Monday, May 6, 2013

Finding duplicates from given set of numbers

Given a list of numbers. How do we write a program to find the duplicates among them?
A simple algorithm is to compare each possible pair in the list to see if there are any duplicates. But this algorithm runs in O(n2) time.
We can use the following simple algorithm using the set data structure. This data structure supports insert/add, find operations. We read one number at a time and try to find it in the set. If the set already contains that element, we declare that element as a duplicate, otherwise we insert that element into that set.
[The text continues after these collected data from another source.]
/-- The destination half of a short move (R78): T, DUNIT, DSEL, and what every short move carries. -/
def shortOf : Instr → Option (Bool × BitVec 5 × BitVec 6 × Trig)
  | .move du ds t => some (false, du, ds, t)
  | .sflagWrite t => some (false, 0x18#5, 0x03#6, t)
  | .iaAdd u t => some (true, if u then 0x09#5 else 0x08#5, 0x00#6, t)
  | .iaSub u t => some (true, if u then 0x09#5 else 0x08#5, 0x01#6, t)
  | .iaAdds u t => some (true, if u then 0x09#5 else 0x08#5, 0x02#6, t)
  | .iaSubs u t => some (true, if u then 0x09#5 else 0x08#5, 0x03#6, t)
  | .iaAddus u t => some (true, if u then 0x09#5 else 0x08#5, 0x04#6, t)
  | .iaSubus u t => some (true, if u then 0x09#5 else 0x08#5, 0x05#6, t)
  | .iaMin u t => some (true, if u then 0x09#5 else 0x08#5, 0x06#6, t)
  | .iaMax u t => some (true, if u then 0x09#5 else 0x08#5, 0x07#6, t)
  | .iaMinu u t => some (true, if u then 0x09#5 else 0x08#5, 0x08#6, t)
  | .iaMaxu u t => some (true, if u then 0x09#5 else 0x08#5, 0x09#6, t)
  | .iaAnd u t => some (true, if u then 0x09#5 else 0x08#5, 0x0A#6, t)
  | .iaOr u t => some (true, if u then 0x09#5 else 0x08#5, 0x0B#6, t)
  | .iaXor u t => some (true, if u then 0x09#5 else 0x08#5, 0x0C#6, t)
  | .iaShl u t => some (true, if u then 0x09#5 else 0x08#5, 0x0D#6, t)
  | .iaShr u t => some (true, if u then 0x09#5 else 0x08#5, 0x0E#6, t)
  | .iaSar u t => some (true, if u then 0x09#5 else 0x08#5, 0x0F#6, t)
  | .iaRotl u t => some (true, if u then 0x09#5 else 0x08#5, 0x10#6, t)
  | .iaClz u t => some (true, if u then 0x09#5 else 0x08#5, 0x11#6, t)
  | .iaCtz u t => some (true, if u then 0x09#5 else 0x08#5, 0x12#6, t)
  | .iaPopc u t => some (true, if u then 0x09#5 else 0x08#5, 0x13#6, t)
  | .iaExt u t => some (true, if u then 0x09#5 else 0x08#5, 0x14#6, t)
  | .iaExtu u t => some (true, if u then 0x09#5 else 0x08#5, 0x15#6, t)
  | .iaIns u t => some (true, if u then 0x09#5 else 0x08#5, 0x16#6, t)
  | .iaCeq u t => some (true, if u then 0x09#5 else 0x08#5, 0x17#6, t)
  | .iaCne u t => some (true, if u then 0x09#5 else 0x08#5, 0x18#6, t)
  | .iaClt u t => some (true, if u then 0x09#5 else 0x08#5, 0x19#6, t)
  | .iaCle u t => some (true, if u then 0x09#5 else 0x08#5, 0x1A#6, t)
  | .iaCltu u t => some (true, if u then 0x09#5 else 0x08#5, 0x1B#6, t)
  | .iaCleu u t => some (true, if u then 0x09#5 else 0x08#5, 0x1C#6, t)
  | .iaMul u t => some (true, if u then 0x09#5 else 0x08#5, 0x20#6, t)
  | .iaMulh u t => some (true, if u then 0x09#5 else 0x08#5, 0x21#6, t)
  | .iaMulhu u t => some (true, if u then 0x09#5 else 0x08#5, 0x22#6, t)
  | .iaDiv u t => some (true, if u then 0x09#5 else 0x08#5, 0x23#6, t)
  | .iaDivu u t => some (true, if u then 0x09#5 else 0x08#5, 0x24#6, t)
  | .iaRem u t => some (true, if u then 0x09#5 else 0x08#5, 0x25#6, t)
  | .iaRemu u t => some (true, if u then 0x09#5 else 0x08#5, 0x26#6, t)
  | .agAdd u t => some (true, if u then 0x0B#5 else 0x0A#5, 0x00#6, t)
  | .agSub u t => some (true, if u then 0x0B#5 else 0x0A#5, 0x01#6, t)
  | .agAddx u t => some (true, if u then 0x0B#5 else 0x0A#5, 0x02#6, t)
  | .agAnd u t => some (true, if u then 0x0B#5 else 0x0A#5, 0x03#6, t)
  | .agLtu u t => some (true, if u then 0x0B#5 else 0x0A#5, 0x04#6, t)
  | .agBnd u t => some (true, if u then 0x0B#5 else 0x0A#5, 0x05#6, t)
  | .agKv u t => some (true, if u then 0x0B#5 else 0x0A#5, 0x06#6, t)
  | .agKvmax u t => some (true, if u then 0x0B#5 else 0x0A#5, 0x07#6, t)
  | .agKvlen u t => some (true, if u then 0x0B#5 else 0x0A#5, 0x08#6, t)
  | .agKvget u t => some (true, if u then 0x0B#5 else 0x0A#5, 0x09#6, t)
  | .ctlPbr t => some (true, 0x0D#5, 0x00#6, t)
  | .ctlBr t => some (true, 0x0D#5, 0x01#6, t)
  | .ctlCall t => some (true, 0x0D#5, 0x02#6, t)
  | .ctlRet t => some (true, 0x0D#5, 0x03#6, t)
  | .ctlLoop t => some (true, 0x0D#5, 0x04#6, t)
  | .ctlJt t => some (true, 0x0D#5, 0x05#6, t)
  | .ctlTwait t => some (true, 0x0D#5, 0x06#6, t)
  | .ctlTpoll t => some (true, 0x0D#5, 0x07#6, t)
  | .ctlSkip t => some (true, 0x0D#5, 0x08#6, t)
  | .ctlLbrk t => some (true, 0x0D#5, 0x09#6, t)
  | .ctlPand t => some (true, 0x0D#5, 0x0A#6, t)
  | .ctlPor t => some (true, 0x0D#5, 0x0B#6, t)
  | .ctlPxor t => some (true, 0x0D#5, 0x0C#6, t)
  | .lsLd w t => some (true, 0x0C#5, 0x00#6 + w.setWidth 6, t)
  | .lsLdn w t => some (true, 0x0C#5, 0x04#6 + w.setWidth 6, t)
  | .lsLdf w t => some (true, 0x0C#5, 0x08#6 + w.setWidth 6, t)
  | .lsLdh w t => some (true, 0x0C#5, 0x0C#6 + w.setWidth 6, t)
  | .lsSt w t => some (true, 0x0C#5, 0x10#6 + w.setWidth 6, t)
  | .lsStn w t => some (true, 0x0C#5, 0x14#6 + w.setWidth 6, t)
  | .lsStf w t => some (true, 0x0C#5, 0x18#6 + w.setWidth 6, t)
  | .lsSth w t => some (true, 0x0C#5, 0x1C#6 + w.setWidth 6, t)
  | .lsVld t => some (true, 0x0C#5, 0x20#6, t)
  | .lsVst t => some (true, 0x0C#5, 0x21#6, t)
  | .lsVldh t => some (true, 0x0C#5, 0x22#6, t)
  | .lsVsth t => some (true, 0x0C#5, 0x23#6, t)
  | .lsXlat t => some (true, 0x0C#5, 0x24#6, t)
  | .lsPreq t => some (true, 0x0C#5, 0x25#6, t)
  | .lsMeta t => some (true, 0x0C#5, 0x26#6, t)
  | .lsSetmeta t => some (true, 0x0C#5, 0x27#6, t)
  | .lsLdd t => some (true, 0x0C#5, 0x28#6, t)
  | .lsStd t => some (true, 0x0C#5, 0x29#6, t)
  | .lsFence t => some (true, 0x0C#5, 0x2A#6, t)
  | .lsPst t => some (true, 0x0C#5, 0x2B#6, t)
  | .gaAdd t => some (true, 0x0F#5, 0x00#6, t)
  | .gaAnd t => some (true, 0x0F#5, 0x01#6, t)
  | .gaOr t => some (true, 0x0F#5, 0x02#6, t)
  | .gaXor t => some (true, 0x0F#5, 0x03#6, t)
  | .gaMaxs t => some (true, 0x0F#5, 0x04#6, t)
  | .gaMins t => some (true, 0x0F#5, 0x05#6, t)
  | .gaSwap t => some (true, 0x0F#5, 0x06#6, t)
  | .gaCas t => some (true, 0x0F#5, 0x07#6, t)
  | .gaFadd t => some (true, 0x0F#5, 0x08#6, t)
  | .gaFmax t => some (true, 0x0F#5, 0x09#6, t)
  | .gaMdraw t => some (true, 0x0F#5, 0x0A#6, t)
  | .gaBar t => some (true, 0x0F#5, 0x0B#6, t)
  | .gaAddFar t => some (true, 0x0F#5, 0x20#6, t)
  | .gaAndFar t => some (true, 0x0F#5, 0x21#6, t)
  | .gaOrFar t => some (true, 0x0F#5, 0x22#6, t)
  | .gaXorFar t => some (true, 0x0F#5, 0x23#6, t)
  | .gaMaxsFar t => some (true, 0x0F#5, 0x24#6, t)
  | .gaMinsFar t => some (true, 0x0F#5, 0x25#6, t)
  | .gaSwapFar t => some (true, 0x0F#5, 0x26#6, t)
  | .gaCasFar t => some (true, 0x0F#5, 0x27#6, t)
  | .gaFaddFar t => some (true, 0x0F#5, 0x28#6, t)
  | .gaFmaxFar t => some (true, 0x0F#5, 0x29#6, t)
  | .gaMdrawFar t => some (true, 0x0F#5, 0x2A#6, t)
  | .gaBarFar t => some (true, 0x0F#5, 0x2B#6, t)
  | .xcSnd t => some (true, 0x0E#5, 0x00#6, t)
  | .xcBcs t => some (true, 0x0E#5, 0x01#6, t)
  | .xcRcv t => some (true, 0x0E#5, 0x02#6, t)
  | .xcSync t => some (true, 0x0E#5, 0x03#6, t)
  | .qCfg t => some (true, 0x16#5, 0x00#6, t)
  | .qClr t => some (true, 0x16#5, 0x01#6, t)
  | .qCnt t => some (true, 0x16#5, 0x02#6, t)
  | .qLink t => some (true, 0x16#5, 0x03#6, t)
  | .zSet t => some (true, 0x17#5, 0x00#6, t)
  | .zRst t => some (true, 0x17#5, 0x01#6, t)
  | .zPos t => some (true, 0x17#5, 0x02#6, t)
  | .panMerge t => some (true, 0x13#5, 0x20#6, t)
  | .panRand t => some (true, 0x13#5, 0x21#6, t)
  | .panCtr t => some (true, 0x13#5, 0x22#6, t)
  | .panClrf t => some (true, 0x13#5, 0x23#6, t)
  | .verCfg t => some (true, 0x14#5, 0x00#6, t)
  | .verCand t => some (true, 0x14#5, 0x01#6, t)
  | .verChk t => some (true, 0x14#5, 0x02#6, t)
  | .verFin t => some (true, 0x14#5, 0x03#6, t)
  | .verSetf t => some (true, 0x14#5, 0x04#6, t)
  | .verStop t => some (true, 0x14#5, 0x05#6, t)
  | .sysHalt t => some (true, 0x18#5, 0x00#6, t)
  | .sysTret t => some (true, 0x18#5, 0x01#6, t)
  | .sysIfence t => some (true, 0x18#5, 0x02#6, t)
  | .sysTrap t => some (true, 0x18#5, 0x03#6, t)
  | .sysBrk t => some (true, 0x18#5, 0x04#6, t)
  | .sysTmark t => some (true, 0x18#5, 0x05#6, t)
  | .sysTarm t => some (true, 0x18#5, 0x06#6, t)
  | .sysTfrz t => some (true, 0x18#5, 0x07#6, t)
  | .sysTmrs t => some (true, 0x18#5, 0x08#6, t)
  | .sysTmrc t => some (true, 0x18#5, 0x09#6, t)
  | .sysYield t => some (true, 0x18#5, 0x0A#6, t)
  | .sysSeed t => some (true, 0x18#5, 0x0B#6, t)
  | .sysDi t => some (true, 0x18#5, 0x0C#6, t)
  | .sysEi t => some (true, 0x18#5, 0x0D#6, t)
  | _ => none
The following is a Java implementation of the same.


 1
 2
 3
 4
 5
 6
 7
 8
 9
10
11
12
13
14
15
16
17
18
19
20
21
22
23
24
25
26
27
28
29
30
31
32
33
34
35
36
37
38
39
40
41
42
43
import java.io.*;
import java.util.HashSet;
/**
 *
 * @author Ravi
 */
public class DuplicateNums {

    /**
     * @param args the command line arguments
     */
    public static void main(String[] args) {
        try
        {
            //Read from the standard input
            BufferedReader br = new BufferedReader(new InputStreamReader(System.in));
            String input = br.readLine();
            String [] strNums = input.split(" ");
            
            //create the hash set to store the unique numbers
            HashSet<Integer> hSet = new HashSet<Integer>();
            
            for( int i = 0 ; i < strNums.length ; i++)
            {
                //try to add the number to the set, 
                //if add method returns false, the number is a duplicate
                if( !hSet.add( Integer.parseInt(strNums[i]) ) )
                {
                    System.out.print(strNums[i] + " ");
                }
            }
            System.out.println();
        }
        catch(IOException ioe)
        {
            System.out.println("Exception while reading the input" + ioe.getMessage());
        }
        catch(NumberFormatException nfe)
        {
            System.out.println("Invalid Input "+ nfe.getMessage());
        }
    }
}

We have used HashSet data structure from the Java standard library. This provides O(1) time for insert and find operations in an average case. So the average time complexity of the above program is O(n). Since we are storing the elements in the set, the space complexity is O(n) in the worst case (No duplicates in the list).